Your goal: Your job is to set down the stretch of entries that opens with the line containing "MV, R49. -/" and closes with the line containing "def SmuChannel.mark (ch". Keep both end lines, copy each exactly, and add nothing.

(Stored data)
-- ==== Sys2Proof/Machine/Flags.lean ====
section
/-! DEFINITION. The status flags of the block (10_state.md R54): the dirty bitmap, the ADC masks and phase, and the fields of
the device registers. -/

namespace Sys2Proof.Machine

/-! ### Dirty bitmap, 10_state.md R49 -/

/-- `DIRTY_ALL`, R49. -/
def dirtyAll : BitVec 12 := 0xFFF
/-- Dirty bit MV, R49. -/
def dbitMv : Nat := 2
/-- Dirty bit MI, R49. -/
def dbitMi : Nat := 3
/-- Dirty bit RANGE, R49. -/
def dbitRange : Nat := 8
/-- Dirty bit STATE, R49. -/
def dbitState : Nat := 9
/-- Dirty bit MODE, R49. -/
def dbitMode : Nat := 10
/-- Dirty bit SENSE, R49. -/
def dbitSense : Nat := 11

/-- `DBIT(role)`, 44_sequencer.md R352. -/
def dbit : Role → Nat
  | .fv => 0
  | .fi => 1
  | .clli => 4
  | .clhi => 5
  | .cllv => 6
  | .clhv => 7

/-- `dirty OR (1 << b)`. -/
def orBit (dirty : BitVec 12) (b : Nat) : BitVec 12 := dirty ||| (1#12 <<< b)

/-- One atomic read-modify-write of a channel's dirty bitmap that sets bit `b` (20_memory.md R96, 44_sequencer.md R370). -/
def SmuChannel.mark (ch : SmuChannel) (b : Nat) : SmuChannel := { ch with dirty := orBit ch.dirty b }

/-! ### Stored values by role, 10_state.md R48 -/

/-- `ch.<role>`. -/
def SmuChannel.value (ch : SmuChannel) : Role → Rat
  | .fv => ch.fv
  | .fi => ch.fi
  | .clli => ch.clli
  | .clhi => ch.clhi
  | .cllv => ch.cllv
  | .clhv => ch.clhv

/-- `ch.<role> <- v`. -/
def SmuChannel.setValue (ch : SmuChannel) (role : Role) (v : Rat) : SmuChannel :=
  match role with
  | .fv => { ch with fv := v }
  | .fi => { ch with fi := v }
  | .clli => { ch with clli := v }
  | .clhi => { ch with clhi := v }
  | .cllv => { ch with cllv := v }
  | .clhv => { ch with clhv := v }

/-! ### ADC masks and phase -/

/-- `mask OR (1 << n)`. -/
def setMaskBit (mask : BitVec 4) (n : Fin 4) : BitVec 4 := mask ||| (1#4 <<< n.val)

/-- `mask[n] <- b`. -/
def assignMaskBit (mask : BitVec 4) (n : Fin 4) (b : Bool) : BitVec 4 :=
  if b then setMaskBit mask n else mask &&& ~~~(1#4 <<< n.val)

/-- The completion test of 41_adc.md R205: equality of the two masks. -/
def groupComplete (validMask activeMask : BitVec 4) : Bool := decide (validMask = activeMask)

/-- The pipeline phase, 10_state.md R42: a function of the flags. R42 gives `armed = 1` and `wakePending = 1` together, which
ADC_START can leave (60_exceptions.md R411), two phases and no order between them. DESIGN CHOICE, unsafe: Armed (log 29). -/
def AdcState.phase (a : AdcState) : AdcPhase :=
  if a.armed then .armed else if a.wakePending then .sampleInFlight else .idle

/-! ### Fields of the device registers, 10_state.md R36, R38, 30_encoding.md R127 -/

/-- The bits a field occupies in a register of `n` bits. -/
def BitField.mask (n : Nat) (f : BitField) : BitVec n := BitVec.ofNat n (2 ^ f.width - 1) <<< f.lo

/-- `v with f <- x`. -/
def setField (v : BitVec n) (f : BitField) (x : BitVec n) : BitVec n :=
  (v &&& ~~~(BitField.mask n f)) ||| ((x <<< f.lo) &&& BitField.mask n f)

/-- `v.f`. -/
def getField (v : BitVec n) (f : BitField) : BitVec n := (v >>> f.lo) &&& BitVec.ofNat n (2 ^ f.width - 1)

/-- The fields of a channel-control register, 10_state.md R37. -/
def ChLayout.fields (l : ChLayout) : List BitField :=
  [l.en, l.hiz, l.fmode, l.range, l.measSel, l.dacEn, l.sysForceEn, l.sysSenseEn, l.clampEn, l.cmpEn, l.cmpOutSel]

/-- The bits of a channel-control register that belong to a field; the others are reserved (R38). -/
def ChLayout.definedBits (l : ChLayout) : BitVec 22 := (ChLayout.fields l).foldl (fun acc f => acc ||| BitField.mask 22 f) 0

/-- The shadow a field command starts from, its reserved bits 0: they are "written 0 by the field commands" (R38,
30_encoding.md R131, 93_implementation_defined.md section 1). DEDUCED: a shadow in which PMU_WRITE_CHCTRL left reserved bits 1
keeps them by the pseudocode of 40_pmu.md R148, R149, R155 and 44_sequencer.md R350; here the rule about the reserved bits is
followed. Every field keeps its value, a reserved range code among them, as that pseudocode says; R38's "never writes 5..7
except through" is read as naming the commands by which such a code comes in (log 28). -/
def clearReserved (l : ChLayout) (v : BitVec 22) : BitVec 22 := v &&& ChLayout.definedBits l

/-- The two bits (CH_EN, CH_HIZ) of a PMU channel state, 10_state.md R40. -/
def ChanState.enHiz : ChanState → BitVec 22 × BitVec 22
  | .disabled => (0, 1)
  | .hiz => (1, 1)
  | .enabled => (1, 0)

/-- CH_FMODE of a force mode, 10_state.md R40. -/
def ForceMode.fmode : ForceMode → BitVec 22
  | .fv => 0
  | .fi => 1

/-- `v with CH_EN <- en, CH_HIZ <- hiz` for a channel state, 40_pmu.md R148; reserved bits 0 (R38). -/
def withChanState (l : ChLayout) (v : BitVec 22) (st : ChanState) : BitVec 22 :=
  setField (setField (clearReserved l v) l.en st.enHiz.1) l.hiz st.enHiz.2

/-- `v with CH_FMODE <- m`, 40_pmu.md R155; reserved bits 0 (R38). -/
def withForceMode (l : ChLayout) (v : BitVec 22) (m : ForceMode) : BitVec 22 :=
  setField (clearReserved l v) l.fmode m.fmode

/-- `v with CH_RANGE <- code`, 40_pmu.md R149; reserved bits 0 (R38). -/
def withRangeCode (l : ChLayout) (v : BitVec 22) (code : BitVec 3) : BitVec 22 :=
  setField (clearReserved l v) l.range (code.setWidth 22)

/-- The PMU channel state an SMU enable state is written as, 44_sequencer.md R355. -/
def EnableState.chanState : EnableState → ChanState
  | .disabled => .disabled
  | .standby => .hiz
  | .enabled => .enabled

/-! ### Codes of the SMU enumerations, 10_state.md R47 -/

/-- The code of an enable state. -/
def EnableState.code : EnableState → Nat
  | .disabled => 0
  | .standby => 1
  | .enabled => 2

/-- The code of a mode. -/
def ForceMode.code : ForceMode → Nat
  | .fv => 0
  | .fi => 1

/-- The code of a sense topology. -/
def Sense.code : Sense → Nat
  | .loc => 0
  | .remote => 1

/-! ### Result codes, 60_exceptions.md R400 -/

/-- The numeric code of a failure, R400. -/
def FailCode.number : FailCode → Nat
  | .invalidArgument => 1
  | .busy => 2
  | .busError => 3
  | .verifyFailed => 4
  | .identityMismatch => 5

/-- The `status` of a result, R400. -/
def Result.status : Result → Nat
  | .ok _ => 0
  | .fail c => c.number

end Sys2Proof.Machine
end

Answer section:
/-- Dirty bit MV, R49. -/
def dbitMv : Nat := 2
/-- Dirty bit MI, R49. -/
def dbitMi : Nat := 3
/-- Dirty bit RANGE, R49. -/
def dbitRange : Nat := 8
/-- Dirty bit STATE, R49. -/
def dbitState : Nat := 9
/-- Dirty bit MODE, R49. -/
def dbitMode : Nat := 10
/-- Dirty bit SENSE, R49. -/
def dbitSense : Nat := 11

/-- `DBIT(role)`, 44_sequencer.md R352. -/
def dbit : Role → Nat
  | .fv => 0
  | .fi => 1
  | .clli => 4
  | .clhi => 5
  | .cllv => 6
  | .clhv => 7

/-- `dirty OR (1 << b)`. -/
def orBit (dirty : BitVec 12) (b : Nat) : BitVec 12 := dirty ||| (1#12 <<< b)

/-- One atomic read-modify-write of a channel's dirty bitmap that sets bit `b` (20_memory.md R96, 44_sequencer.md R370). -/
def SmuChannel.mark (ch : SmuChannel) (b : Nat) : SmuChannel := { ch with dirty := orBit ch.dirty b }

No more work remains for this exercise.